Paris ne voit plus la vie en rose

Face à Brive, le Stade Français jouera une de ses dernières cartes pour les barrages. Mais les Parisiens n'ont pas leur destin en main et doivent compter sur les faux pas du Racing.
A l'image de Juan Manuel Leguizamon face aux Toulousains Maestri, Donguy et Lamboley, le Stade Français ne domine plus ses adversaires.(EQ)
A l'image de Juan Manuel Leguizamon face aux Toulousains Maestri, Donguy et Lamboley, le Stade Français ne domine plus ses adversaires.(EQ)

Après la défaite concédée face à Toulouse (0-29), les joueurs du Stade Français sont restés cloîtrés dans leur vestiaire du Stade de France.

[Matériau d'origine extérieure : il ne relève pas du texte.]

@[simp] theorem State.setReg_rand (s : State) (x : Reg) (b : Byte) : (s.setReg x b).rand = s.rand := rfl

@[simp] theorem State.setReg_quitIn (s : State) (x : Reg) (b : Byte) : (s.setReg x b).quitIn = s.quitIn := rfl

@[simp] theorem State.setReg_glyphPolicy (s : State) (x : Reg) (b : Byte) : (s.setReg x b).glyphPolicy = s.glyphPolicy := rfl

@[simp] theorem State.setReg_rates (s : State) (x : Reg) (b : Byte) : (s.setReg x b).rates = s.rates := rfl

@[simp] theorem State.setReg_earlyDraw (s : State) (x : Reg) (b : Byte) : (s.setReg x b).earlyDraw = s.earlyDraw := rfl

@[simp] theorem State.setReg_lateDraw (s : State) (x : Reg) (b : Byte) : (s.setReg x b).lateDraw = s.lateDraw := rfl

@[simp] theorem State.setReg_draws (s : State) (x : Reg) (b : Byte) : (s.setReg x b).draws = s.draws := rfl

@[simp] theorem State.setReg_out (s : State) (x : Reg) (b : Byte) : (s.setReg x b).out = s.out := rfl

@[simp] theorem State.setFlag_i (s : State) (b : Bool) : (s.setFlag b).i = s.i := rfl

@[simp] theorem State.setFlag_pc (s : State) (b : Bool) : (s.setFlag b).pc = s.pc := rfl

@[simp] theorem State.setFlag_sp (s : State) (b : Bool) : (s.setFlag b).sp = s.sp := rfl

@[simp] theorem State.setFlag_stack (s : State) (b : Bool) : (s.setFlag b).stack = s.stack := rfl

@[simp] theorem State.setFlag_dt (s : State) (b : Bool) : (s.setFlag b).dt = s.dt := rfl

@[simp] theorem State.setFlag_st (s : State) (b : Bool) : (s.setFlag b).st = s.st := rfl

@[simp] theorem State.setFlag_mem (s : State) (b : Bool) : (s.setFlag b).mem = s.mem := rfl

@[simp] theorem State.setFlag_halted (s : State) (b : Bool) : (s.setFlag b).halted = s.halted := rfl

@[simp] theorem State.setFlag_faultCause (s : State) (b : Bool) : (s.setFlag b).faultCause = s.faultCause := rfl

@[simp] theorem State.setFlag_faultPc (s : State) (b : Bool) : (s.setFlag b).faultPc = s.faultPc := rfl

@[simp] theorem State.setFlag_faultInfo (s : State) (b : Bool) : (s.setFlag b).faultInfo = s.faultInfo := rfl

@[simp] theorem State.setFlag_tTimer (s : State) (b : Bool) : (s.setFlag b).tTimer = s.tTimer := rfl

@[simp] theorem State.setFlag_tInsn (s : State) (b : Bool) : (s.setFlag b).tInsn = s.tInsn := rfl

@[simp] theorem State.setFlag_ir (s : State) (b : Bool) : (s.setFlag b).ir = s.ir := rfl

@[simp] theorem State.setFlag_fetchAddr (s : State) (b : Bool) : (s.setFlag b).fetchAddr = s.fetchAddr := rfl

@[simp] theorem State.setFlag_disp (s : State) (b : Bool) : (s.setFlag b).disp = s.disp := rfl

@[simp] theorem State.setFlag_visible (s : State) (b : Bool) : (s.setFlag b).visible = s.visible := rfl

@[simp] theorem State.setFlag_lastPresent (s : State) (b : Bool) : (s.setFlag b).lastPresent = s.lastPresent := rfl

@[simp] theorem State.setFlag_frameOpen (s : State) (b : Bool) : (s.setFlag b).frameOpen = s.frameOpen := rfl

@[simp] theorem State.setFlag_keyDown (s : State) (b : Bool) : (s.setFlag b).keyDown = s.keyDown := rfl

@[simp] theorem State.setFlag_released (s : State) (b : Bool) : (s.setFlag b).released = s.released := rfl

@[simp] theorem State.setFlag_now (s : State) (b : Bool) : (s.setFlag b).now = s.now := rfl

@[simp] theorem State.setFlag_rand (s : State) (b : Bool) : (s.setFlag b).rand = s.rand := rfl

@[simp] theorem State.setFlag_quitIn (s : State) (b : Bool) : (s.setFlag b).quitIn = s.quitIn := rfl

@[simp] theorem State.setFlag_glyphPolicy (s : State) (b : Bool) : (s.setFlag b).glyphPolicy = s.glyphPolicy := rfl

@[simp] theorem State.setFlag_rates (s : State) (b : Bool) : (s.setFlag b).rates = s.rates := rfl

@[simp] theorem State.setFlag_earlyDraw (s : State) (b : Bool) : (s.setFlag b).earlyDraw = s.earlyDraw := rfl
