-- ==== Sys2Proof/Tests/Slice0.lean ====
section
/-! SUPPORT. The model's own tests.  The words are written out from the layouts of spec/30_encoding.md R71 and R75, and
the expected results are the vectors of spec/95_test_vectors.md, whose id each test names.  At the end, a witness for
the hypotheses of every statement that has some. -/

namespace Sys2Proof.Tests
open Sys2Proof.Machine

/-! ### WellFormed: one check, and a term it refuses -/

/-- A word of set-const is no unknown word. -/
theorem test_unknown_of_a_listed_word_is_ill_formed : (Instr.unknown 0x6005#16).wellFormed = false := by decide

theorem test_unknown_of_an_unlisted_word_is_well_formed : (Instr.unknown 0x5121#16).wellFormed = true := by decide

/-! ### Decoding, every constructor, by words written out bit by bit -/

theorem test_decode_clearScreen : decodeWord 0b0000000011100000#16 = .clearScreen := by decide
theorem test_decode_ret : decodeWord 0b0000000011101110#16 = .ret := by decide
theorem test_decode_jump : decodeWord 0b0001001000110100#16 = .jump 0x234#12 := by decide
theorem test_decode_call : decodeWord 0b0010001000000100#16 = .call 0x204#12 := by decide
theorem test_decode_skipEqConst : decodeWord 0b0011101001111011#16 = .skipEqConst 10 0x7B#8 := by decide
theorem test_decode_skipNeConst : decodeWord 0b0100001100010001#16 = .skipNeConst 3 0x11#8 := by decide
theorem test_decode_skipEqReg : decodeWord 0b0101000100100000#16 = .skipEqReg 1 2 := by decide
theorem test_decode_setConst : decodeWord 0b0110000000000101#16 = .setConst 0 0x05#8 := by decide
theorem test_decode_addConst : decodeWord 0b0111000000000011#16 = .addConst 0 0x03#8 := by decide
theorem test_decode_regCopy : decodeWord 0b1000000100100000#16 = .regCopy 1 2 := by decide
theorem test_decode_regOr : decodeWord 0b1000000100100001#16 = .regOr 1 2 := by decide
theorem test_decode_regAnd : decodeWord 0b1000000100100010#16 = .regAnd 1 2 := by decide
theorem test_decode_regXor : decodeWord 0b1000000100100011#16 = .regXor 1 2 := by decide
theorem test_decode_regAdd : decodeWord 0b1000111111100100#16 = .regAdd 15 14 := by decide
theorem test_decode_regSub : decodeWord 0b1000000100100101#16 = .regSub 1 2 := by decide
theorem test_decode_shiftRight : decodeWord 0b1000000100100110#16 = .shiftRight 1 2 := by decide
theorem test_decode_regSubn : decodeWord 0b1000000100100111#16 = .regSubn 1 2 := by decide
theorem test_decode_shiftLeft : decodeWord 0b1000000100101110#16 = .shiftLeft 1 2 := by decide
theorem test_decode_skipNeReg : decodeWord 0b1001000100100000#16 = .skipNeReg 1 2 := by decide
theorem test_decode_setIndex : decodeWord 0b1010001011110000#16 = .setIndex 0x2F0#12 := by decide
theorem test_decode_jumpOffset : decodeWord 0b1011001100000000#16 = .jumpOffset 0x300#12 := by decide
theorem test_decode_random : decodeWord 0b1100000100001111#16 = .random 1 0x0F#8 := by decide
theorem test_decode_draw : decodeWord 0b1101000100100101#16 = .draw 1 2 5#4 := by decide
theorem test_decode_skipKeyDown : decodeWord 0b1110010110011110#16 = .skipKeyDown 5 := by decide
theorem test_decode_skipKeyUp : decodeWord 0b1110010110100001#16 = .skipKeyUp 5 := by decide
theorem test_decode_getDelay : decodeWord 0b1111001100000111#16 = .getDelay 3 := by decide
theorem test_decode_waitKey : decodeWord 0b1111100100001010#16 = .waitKey 9 := by decide
theorem test_decode_setDelay : decodeWord 0b1111001100010101#16 = .setDelay 3 := by decide
theorem test_decode_setSound : decodeWord 0b1111001100011000#16 = .setSound 3 := by decide
theorem test_decode_addIndex : decodeWord 0b1111001000011110#16 = .addIndex 2 := by decide
theorem test_decode_fontAddress : decodeWord 0b1111010000101001#16 = .fontAddress 4 := by decide
theorem test_decode_storeBcd : decodeWord 0b1111000000110011#16 = .storeBcd 0 := by decide
theorem test_decode_storeRegs : decodeWord 0b1111001101010101#16 = .storeRegs 3 := by decide
theorem test_decode_loadRegs : decodeWord 0b1111010001100101#16 = .loadRegs 4 := by decide

/-- Every word L2-E calls unknown, next to the rows it must not fall through to. -/
theorem test_decode_unknown : ([0x0000#16, 0x0123#16, 0x00E1#16, 0x00EF#16, 0x00FF#16, 0x5121#16, 0x512F#16, 0x9121#16,
    0x8008#16, 0x8009#16, 0x800D#16, 0x800F#16, 0xE09F#16, 0xE0A2#16, 0xE000#16, 0xF000#16, 0xF01F#16, 0xF066#16,
    0xFFFF#16] : List Word).all (fun w => decide (decodeWord w = .unknown w)) = true := by decide

/-! ### One step of each instruction -/

/-- What a check says of the state one step leaves, with a word stored at `PC`. -/
def stepWord (w : Nat) (s : State) (check : State → Bool) : Bool :=
  match step (s.withFetchWord 16 w) with
  | .next t => check t
  | .fault _ => false
  | .refused _ => false

/-- The reset state of a run that the host never quits. -/
def awake : State := { State.reset with quitIn := none }

/-- The reset state with two registers set. -/
def start (x : Reg) (a : Byte) (y : Reg) (b : Byte) : State := (State.reset.setReg x a).setReg y b

/-- The reset state with `I` and one byte of memory set. -/
def startAt (i : Word) (a : Nat) (b : Byte) : State := { State.reset with i := i, mem := Memory.write [] a b }

/-- Registers `x` and 15, and `PC`. -/
def holds (x : Reg) (a f : Byte) (pc : Word) (t : State) : Bool :=
  t.reg x == a && t.reg 15 == f && t.pc == pc && !t.halted

/-- A fault: cause, address and info. -/
def faulted (c : FaultCause) (pc info : Word) (t : State) : Bool :=
  t.halted && t.faultCause == c && t.faultPc == pc && t.faultInfo == info && t.pc == pc

/-- D1 -/
theorem test_clearScreen : stepWord 0x00E0 { State.reset with disp := blankGrid.toggle 5 7 }
    (fun t => !t.disp.pixel 5 7 && !t.disp.pixel 0 0 && t.frameOpen && t.v == State.reset.v) = true := by decide

/-- C7 -/
theorem test_ret : stepWord 0x00EE { State.reset with sp := 1, stack := State.reset.stack.set 0 0x202#16, pc := 0x300#16 }
    (fun t => t.sp == 0 && t.pc == 0x202#16 && t.stack.get 0 == 0x202#16) = true := by decide

/-- C8 -/
theorem test_ret_underflow : stepWord 0x00EE State.reset (faulted .stackUnderflow 0x200#16 0x00EE#16) = true := by
  decide

/-- C1 -/
theorem test_jump : stepWord 0x1234 State.reset (fun t => t.pc == 0x234#16) = true := by decide

/-- C5 -/
theorem test_call : stepWord 0x2400 { State.reset with sp := 15 }
    (fun t => t.sp == 16 && t.pc == 0x400#16 && t.stack.get 15 == 0x202#16) = true := by decide

/-- C6 -/
theorem test_call_overflow : stepWord 0x2400 { State.reset with sp := 16 }
    (faulted .stackOverflow 0x200#16 0x2400#16) = true := by decide

/-- L1-6 -/
theorem test_skipEqConst : (stepWord 0x3310 (start 3 0x10#8 3 0x10#8) (fun t => t.pc == 0x204#16) &&
    stepWord 0x3311 (start 3 0x10#8 3 0x10#8) (fun t => t.pc == 0x202#16)) = true := by decide

/-- L1-6 -/
theorem test_skipNeConst : (stepWord 0x4311 (start 3 0x10#8 3 0x10#8) (fun t => t.pc == 0x204#16) &&
    stepWord 0x4310 (start 3 0x10#8 3 0x10#8) (fun t => t.pc == 0x202#16)) = true := by decide

/-- C11, C13 -/
theorem test_skipEqReg : (stepWord 0x5110 (start 1 7#8 2 8#8) (fun t => t.pc == 0x204#16) &&
    stepWord 0x5120 (start 1 7#8 2 8#8) (fun t => t.pc == 0x202#16)) = true := by decide

/-- C12, C13 -/
theorem test_skipNeReg : (stepWord 0x9110 (start 1 7#8 2 8#8) (fun t => t.pc == 0x202#16) &&
    stepWord 0x9120 (start 1 7#8 2 8#8) (fun t => t.pc == 0x204#16)) = true := by decide

/-- A1 -/
theorem test_setConst : stepWord 0x6F12 State.reset (holds 15 0x12#8 0x12#8 0x202#16) = true := by decide

/-- A2, A3 -/
theorem test_addConst : (stepWord 0x7002 (start 0 0xFF#8 15 0x07#8) (holds 0 0x01#8 0x07#8 0x202#16) &&
    stepWord 0x7F01 (start 15 0xFF#8 15 0xFF#8) (holds 15 0x00#8 0x00#8 0x202#16)) = true := by decide

/-- A4 -/
theorem test_regCopy : stepWord 0x8120 (start 2 0x00#8 15 0x01#8) (holds 1 0x00#8 0x01#8 0x202#16) = true := by decide

/-- L1-1 -/
theorem test_regOr : stepWord 0x8121 ((start 1 0x0F#8 2 0xF0#8).setReg 15 0x01#8)
    (holds 1 0xFF#8 0x00#8 0x202#16) = true := by decide

/-- A6 -/
theorem test_regOr_flag_register : stepWord 0x8F21 (start 15 0xAA#8 2 0x55#8)
    (holds 15 0x00#8 0x00#8 0x202#16) = true := by decide

/-- The example of R134 -/
theorem test_regAnd : stepWord 0x8122 ((start 1 0x3C#8 2 0x0F#8).setReg 15 0x01#8)
    (holds 1 0x0C#8 0x00#8 0x202#16) = true := by decide

/-- The example of R135 -/
theorem test_regXor : stepWord 0x8123 (start 1 0xFF#8 2 0x0F#8) (holds 1 0xF0#8 0x00#8 0x202#16) = true := by decide

/-- L1-2 -/
theorem test_regAdd : (stepWord 0x8124 (start 1 0xF0#8 2 0x20#8) (holds 1 0x10#8 0x01#8 0x202#16) &&
    stepWord 0x8124 (start 1 0x80#8 2 0x7F#8) (holds 1 0xFF#8 0x00#8 0x202#16)) = true := by decide

/-- A12, A13 -/
theorem test_regAdd_flag_register : (stepWord 0x8F24 (start 15 0x10#8 2 0xF5#8) (holds 15 0x01#8 0x01#8 0x202#16) &&
    stepWord 0x81F4 (start 1 0x01#8 15 0x01#8) (holds 1 0x02#8 0x00#8 0x202#16)) = true := by decide

/-- L1-3 -/
theorem test_regSub : (stepWord 0x8125 (start 1 0x07#8 2 0x05#8) (holds 1 0x02#8 0x01#8 0x202#16) &&
    stepWord 0x8125 (start 1 0x05#8 2 0x07#8) (holds 1 0xFE#8 0x00#8 0x202#16)) = true := by decide
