/-- Fence a region with its 18 cores; its logical cores move by R24's third rule. -/
def State.fenceRegion (s : State) (r cause : Nat) : State :=
  let cs := (List.range 18).map (fun i => 18 * r + i)
  let ls := (List.range 512).filter (fun l => nthD noHost s.lmap l / 18 == r)
  let s := cs.foldl (fun s p => if s.isFenced 1 p then s else (s.markFenced 1 p).coreReset p) s
  let s := s.markFenced 2 r
  let s := s.pageReset (0x80 + r)
  let s := s.rehost ls
  s.raise { code := 0x0D, utype := 2, punit := r, action := 4, w6 := cause }

/-- A unit becomes degraded (R339). -/
def State.markDegraded (s : State) (utype punit : Nat) : State :=
  let k := unitKey utype punit
  let s := { s with units := { s.units with degraded := insertNat k s.units.degraded } }
  s.setSummary k { s.summaryOf k with state := 1 }

/-- The permanent action of a unit (Table 11-2), with its record; a unit without a spare is degraded (R339). -/
def State.permanent (s : State) (utype punit cause : Nat) : State :=
  let repair : Evt := { code := 0x0F, utype := utype, punit := punit, action := 6, w6 := cause }
  match utype with
  | 1 => if s.isFenced 1 punit then s else s.fenceCore punit cause
  | 2 => if s.isFenced 2 punit then s else s.fenceRegion punit cause
  | 3 =>
    let d := s.die (punit / 32)
    if d.spareFor = none ∧ punit % 32 < 16 then
      (s.setDie (punit / 32) { d with spareFor := some (punit % 32) }).raise repair
    else s.markDegraded 3 punit
  | 4 =>
    if punit < 256 then
      let d := s.die (punit / 64)
      let b := BitVec.ofNat 24 (2 ^ (punit % 64))
      if d.meshSpare &&& b = 0 then (s.setDie (punit / 64) { d with meshSpare := d.meshSpare ||| b }).raise repair
      else (s.setDie (punit / 64) { d with meshDeg := d.meshDeg ||| b }).markDegraded 4 punit
    else
      let e := punit - 256
      let b := BitVec.ofNat 4 (2 ^ e)
      let d := s.die (edgeDie e)
      if d.edgeSpare &&& b = 0 then (s.setDie (edgeDie e) { d with edgeSpare := d.edgeSpare ||| b }).raise repair
      else (s.setDie (edgeDie e) { d with edgeDeg := d.edgeDeg ||| b }).markDegraded 4 punit
  | 5 => (s.setChan punit { s.chan punit with candidate := true, cause := cause }).markDegraded 5 punit
  | 6 =>
    if s.isFenced 6 punit then s
    else if (List.range 4).all (fun i => decide (4 * (punit / 4) + i = punit) || s.isFenced 6 (4 * (punit / 4) + i)) then
      s.markDegraded 6 punit
    else (s.markFenced 6 punit).raise { code := 0x0D, utype := 6, punit := punit, action := 4, w6 := cause }
  | 7 => (s.setPort punit (s.port punit).goDown).raise repair
  | _ => s

/-- Times of a unit's transient verdicts within 24 hours, with one now. -/
def State.transientTimes (s : State) (k : Nat) : List W64 :=
  (lookD [] k s.units.times).filter (fun t => decide ((s.time - t).toNat < 86400000000000)) ++ [s.time]

/-- A transient verdict now is the unit's fourth within 24 hours (R345). -/
def State.fourth (s : State) (utype punit : Nat) : Bool := decide (4 ≤ (s.transientTimes (unitKey utype punit)).length)

/-- A transient verdict of a unit: counted in its summary, and at the fourth within 24 hours its permanent
action becomes due at the next step boundary, caused by record `cause` (R345). Injected events do not count (R455). -/
def State.countTransient (s : State) (utype punit cause : Nat) : State :=
  let k := unitKey utype punit
  let e := s.summaryOf k
  let ts := s.transientTimes k
  let s := s.setSummary k { e with transients := satAdd e.transients 1 (2 ^ 32 - 1) }
  if ts.length < 4 then { s with units := { s.units with times := put k ts s.units.times } }
  else { s with units := { s.units with times := del k s.units.times, accumulated := put k cause s.units.accumulated } }

/-- A core's transient verdict from an assay: the fourth has a VERDICT record of its own (R345, Table 13-7). -/
def State.transientAssay (s : State) (p : Nat) : State :=
  if s.fourth 1 p then
    let cause := s.errSeq
    let s := (s.countTransient 1 p cause).raise { code := 0x0C, utype := 1, punit := p, action := 4, verdict := 4 }
    (s.setSummary (unitKey 1 p) { s.summaryOf (unitKey 1 p) with lastVerdict := 4 }).summaryNow (unitKey 1 p)
  else s.countTransient 1 p 0

/-! ### Placement in HBM and vault (R262, R263) -/

/-- Healthy pseudo-channels in the order of R263: the map that a reset builds. -/
def State.channels (s : State) : List Nat := fullHbmMap.filter (fun c => !s.isFenced 5 c)

/-- Where program frame `k` of channel `c` lies once the channels of a list have been retired in turn: each
frame of one went to one of the channels that took its contents, by a free value (R292; log 24). -/
def sparedTo (k : Nat) (l : List Spared) (c : Nat) : Nat :=
  l.foldl (fun c x =>
    if x.chan = c ∧ x.hosts ≠ [] then
      nthD c x.hosts (Config.freeNat (x.stamp * 16384 + k) % x.hosts.length)
    else c) c

/-- The pseudo-channel of an HBM logical offset (R263, R292). -/
def State.channelOf (s : State) (addr : Nat) : Nat :=
  if s.hbmMap.isEmpty then 0
  else
    let f := addr / 2097152
    sparedTo (f / s.hbmMap.length) s.spared (nthD 0 s.hbmMap (f % s.hbmMap.length))

/-- DRAM row of a block, as the trigger on distinct rows tells them apart: blocks of one 2 KiB stretch of a
channel's frame (log 24). -/
def rowOf (block : Nat) : Nat := block / 32

/-- The group that serves a vault group's lines: the die's spare group once it has replaced it (R338). -/
def BaseDie.serving (d : BaseDie) (g : Nat) : Nat := if d.spareFor = some g then 16 else g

Seul leur entraîneur Jacques Delmas s'est présenté à la presse. Après les secousses internes liées aux blessures et aux suspensions, cette défaite (la plus lourde encaissée au Stade de France) était de trop pour une équipe qui semble presque résignée à ne pas disputer les phases finales pour la première fois depuis 2002. La seule bonne nouvelle dans cette journée noire venait, en fin de soirée, de la défaite du Racing-Métro 92 à Montpellier. Un petit espoir de qualification subsiste donc. «Le Stade Français ne fait plus peur. On a vu des Toulousains qui ont eu une possession de 95% en première période, et on s'en sort miraculeusement avec 0-9 à la mi-temps. Il faut des arguments pour essayer de construire quelque chose et aujourd'hui, on ne les a pas», constate, fataliste, Jacques Delmas.

Pas de leader de jeu

Le départ de Juan Martin Hernandez n'a jamais été comblé.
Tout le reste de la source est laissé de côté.